Please complete the following environment information:
Internal IRD-supplied N150

Additional context
Seen bringing up Llama 3.2

The text was updated successfully, but these errors were encountered:

sjameelTT · 2024-10-11T19:22:29Z

Have you tried ttnn.reshape(tt_input, (1, 2048, 4, 128))? The tensor.op apis are unreliable atm since they haven't been updated. We will get to updating those once we're done getting full functionality.

sjameelTT · 2024-10-11T19:23:21Z

I tested on my branch sjameel/transpose_pad and it worked with ttnn.reshape I will aim to get that into main soon.

sjameelTT · 2024-11-18T17:53:26Z

@yieldthought is this still an issue on main?
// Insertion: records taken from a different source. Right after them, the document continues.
/-- R170, R171, R244: a burst is accepted where its boundary lies ahead, no other waits or runs, the feed is there and
the energy beyond the reserve covers it; it then waits and is committed. Otherwise the answer names the first reason.
R153, R163, R170, R171: a sense voltage above 115 mV for 2 µs cuts a driven channel for the rest of the cycle, and no
light window of it counts on either die; less does nothing. A burst runs from its boundary with the slot's steps as
they then stand, on those of its channels that are required, and ends after one period. Forms whose completion this
concludes: lampBurst, overcurrentCut, burstStart, burstEnd. -/
def Obligations.BurstsAreAdmittedAndRun : Prop :=
  (∀ (d : Die) (seq : Byte) (n : BitVec 4) (start : Word) (m : ChMask) (s : State),
    (s.die d).powered = true → NewCommand d.cdLink seq s →
    ∃ t, exec (.lampBurst d seq n start m) s = .next t ∧ OnlyDie d s t ∧ t.level = s.level ∧
      (ahead32 start (s.die d).clock.cycle32 = false → Answered d.cdLink seq [0x32, 0x02] s t ∧ t.die d = s.die d) ∧
      (ahead32 start (s.die d).clock.cycle32 = true → (s.die d).burst ≠ none →
        Answered d.cdLink seq [0x32, 0x04] s t ∧ (t.die d).burst = (s.die d).burst ∧
        (t.die d).store = (s.die d).store) ∧
      (ahead32 start (s.die d).clock.cycle32 = true → (s.die d).burst = none →
        (((t.die d).burst = some ⟨n, m, start, false, (s.die d).slots[n.toNat], false⟩ ∧
            Answered d.cdLink seq [0x32, 0x00] s t ∧ (s.die d).store.feedOk = true ∧
            (t.die d).store.eCommit + (s.die d).eRes + (s.die d).store.eCommit ≤ (s.die d).store.eAvail) ∨
          (t.die d = s.die d ∧ Answered d.cdLink seq [0x32, 0x03] s t)) ∧
        ((s.die d).store.feedOk = false → t.die d = s.die d))) ∧
  ((∀ (d : Die) (c : Chan) (senseUv heldNs : Nat) (s : State),
    (115000 < senseUv → 2000 ≤ heldNs → (s.die d).driven c = true →
      ∃ t, exec (.overcurrentCut d c senseUv heldNs) s = .next t ∧ ((t.die d).chan c).cutNow = true ∧
        (t.die d).driven c = false ∧ (∀ k, k ≠ c → (t.die d).chan k = (s.die d).chan k) ∧
        ((t.die d).chan c).cuts = ((s.die d).chan c).cuts ∧
        (∀ x, (s.die d).clock.advance.boundaryAt ≤ ((t.die x).chan c).lightBlankUntil) ∧
        (∀ k, k ≠ c → (t.die d.other).chan k = (s.die d.other).chan k) ∧ t.ref = s.ref ∧ SameLogic s t ∧
        SameLinks s t) ∧
    (senseUv ≤ 115000 ∨ heldNs < 2000 → ∃ t, exec (.overcurrentCut d c senseUv heldNs) s = .next t ∧ t = s)) ∧
  (∀ (d : Die) (b : Burst) (s : State), (s.die d).powered = true → (s.die d).burst = some b →
    (b.running = false → ahead32 b.start (s.die d).clock.cycle32 = false →
      ∃ t, exec (.burstStart d) s = .next t ∧
        (t.die d).burst = some { b with
          running := true, steps := (s.die d).slots[b.slot.toNat], mask := b.mask &&& (s.die d).requiredMask } ∧
        (t.die d).reqLit = (s.die d).reqLit ∧ (t.die d).store = (s.die d).store ∧ t.die d.other = s.die d.other ∧
        t.ref = s.ref ∧ SameLogic s t) ∧
    (b.running = true → slotPeriod b.steps ≤ ((s.die d).clock.cycle32 - b.start).toNat →
      ∃ t, exec (.burstEnd d) s = .next t ∧ (t.die d).burst = none ∧ (t.die d).store.eCommit = 0 ∧
        (t.die d).reqLit = (s.die d).reqLit ∧ t.die d.other = s.die d.other ∧ t.ref = s.ref ∧ SameLogic s t)))

/-- R164, R166, R240: at a boundary the die's grid moves on, the energy model takes what was measured, and every
channel shows the step and the target of its pattern in the cycle that begins. R167 to R169: position 1 sends its
scene in a LAMP-SYNC and applies it two boundaries on; a node applies the scene of the first copy it gets, and each
copy of a key only once. Forms whose completion this concludes: lampCycleBoundary, lampSyncSend, lampSyncReceived. -/
def Obligations.PatternsAndScenesAreShown : Prop :=
  (∀ (d : Die) (m : StoreSample) (s : State), (s.die d).powered = true →
    ∃ t, exec (.lampCycleBoundary d m true) s = .next t ∧ (t.die d).clock = (s.die d).clock.advance ∧
      t.now = max s.now (s.die d).clock.advance.boundaryAt ∧ (t.die d).store.storeMv = m.storeMv ∧
      (t.die d).store.feedDv = m.feedDv ∧
      (∀ c, (((t.die d).chan c).step, ((t.die d).chan c).target, ((t.die d).chan c).inBurst) =
        (((t.die d).shown c (t.die d).clock.cycle).step, ((t.die d).shown c (t.die d).clock.cycle).target,
          ((t.die d).shown c (t.die d).clock.cycle).inBurst)) ∧
      (t.die d).map = (s.die d).map ∧ (t.die d).slots = (s.die d).slots ∧ (t.die d).reqLit = (s.die d).reqLit ∧
      (t.die d).grant = (s.die d).grant ∧ t.die d.other = s.die d.other ∧ t.ref = s.ref ∧ SameLogic s t) ∧
  ((∀ s : State, s.ldRuns = true → s.position = 1 → s.cd.frost = false →
    ∃ t, exec .lampSyncSend s = .next t ∧ t.ld.scene = s.ld.sceneHost.getD s.ld.scene ∧
      t.ld.sceneSent = s.ld.sceneHost.getD s.ld.scene ∧ t.ld.sceneAt = t.now ∧
      t.now = (if s.ld.sceneHost.getD s.ld.scene = s.ld.sceneSent then max s.now (s.ld.sceneAt + 1000000) else s.now) ∧
      (s.cd.running = true → ∃ n, n = t.sceneBoundary t.cycle32 ∧
        t.wire = .link .cdLb .first ((s.lend .cdLb .first).txSeq + 1) (.command (cmdScene t.ld.scene n)) ::
          .link .cdLa .first ((s.lend .cdLa .first).txSeq + 1) (.command (cmdScene t.ld.scene n)) :: s.wire) ∧
      t.ld.seqLampSync = s.ld.seqLampSync + 1 ∧ SameHv s t) ∧
  (∀ (p : Port) (h : LineHdr) (l : LampSyncP) (s : State), s.carries p = true → h.epoch = s.epoch →
    (s.seenKey (floodKey ⟨h, .lampSync l⟩ s.now) = true → 
      ∃ t, exec (.lampSyncReceived p h l) s = .next t ∧ t.ld.scene = s.ld.scene ∧
        (∀ q, (t.port q).control = (s.port q).control) ∧ t = { s with ld := t.ld }) ∧
    (s.seenKey (floodKey ⟨h, .lampSync l⟩ s.now) = false →
      ∃ t, exec (.lampSyncReceived p h l) s = .next t ∧ t.ld.scene = l.scene ∧ SameHv s t ∧ t.now = s.now)))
ntarafdar · 2024-11-21T16:23:17Z

@yieldthought can you comment if this is fixed? @sjameelTT just pushed a fix to transpose

yieldthought · 2024-11-25T10:11:05Z

The test as provided in this issue still fails on main:

expected_pytorch_result = tensor([[[[0.0508, 0.3359, 0.5977,  ..., 0.5312, 0.7422, 0.4688],
          [0.5156, 0.5273, 0.5117,  ..., 0.5898, 0.7...406, 0.1172, 0.8828],
          [0.4883, 0.9336, 0.3477,  ..., 0.6133, 0.1484, 0.0469]]]],
       dtype=torch.bfloat16)
actual_pytorch_result = TorchTensor([[[[0.0508, 0.3359, 0.5977,  ..., 0.5312, 0.7422, 0.4688],
               [0.6914, 0.9375, 0.6523,  ..., 0...9, 0.6562],
               [0.4883, 0.9336, 0.3477,  ..., 0.6133, 0.1484, 0.0469]]]],
            dtype=torch.bfloat16)
pcc = 0.9999

    def assert_with_pcc(expected_pytorch_result, actual_pytorch_result, pcc=0.9999):
        assert list(expected_pytorch_result.shape) == list(
            actual_pytorch_result.shape
        ), f"list(expected_pytorch_result.shape)={list(expected_pytorch_result.shape)} vs list(actual_pytorch_result.shape)={list(actual_pytorch_result.shape)}"
        pcc_passed, pcc_message = comp_pcc(expected_pytorch_result, actual_pytorch_result, pcc)
>       assert pcc_passed, construct_pcc_assert_message(pcc_message, expected_pytorch_result, actual_pytorch_result)
E       AssertionError: 0.015757835260159045

tests/ttnn/utils_for_testing.py:30: AssertionError

cglagovichTT · 2024-11-25T14:28:43Z

@ntarafdar can you add this test and arbitrary variants of it to your sweeps? The shapes in this test can be parametrized nicely to give lots of coverage for reshape -> transpose.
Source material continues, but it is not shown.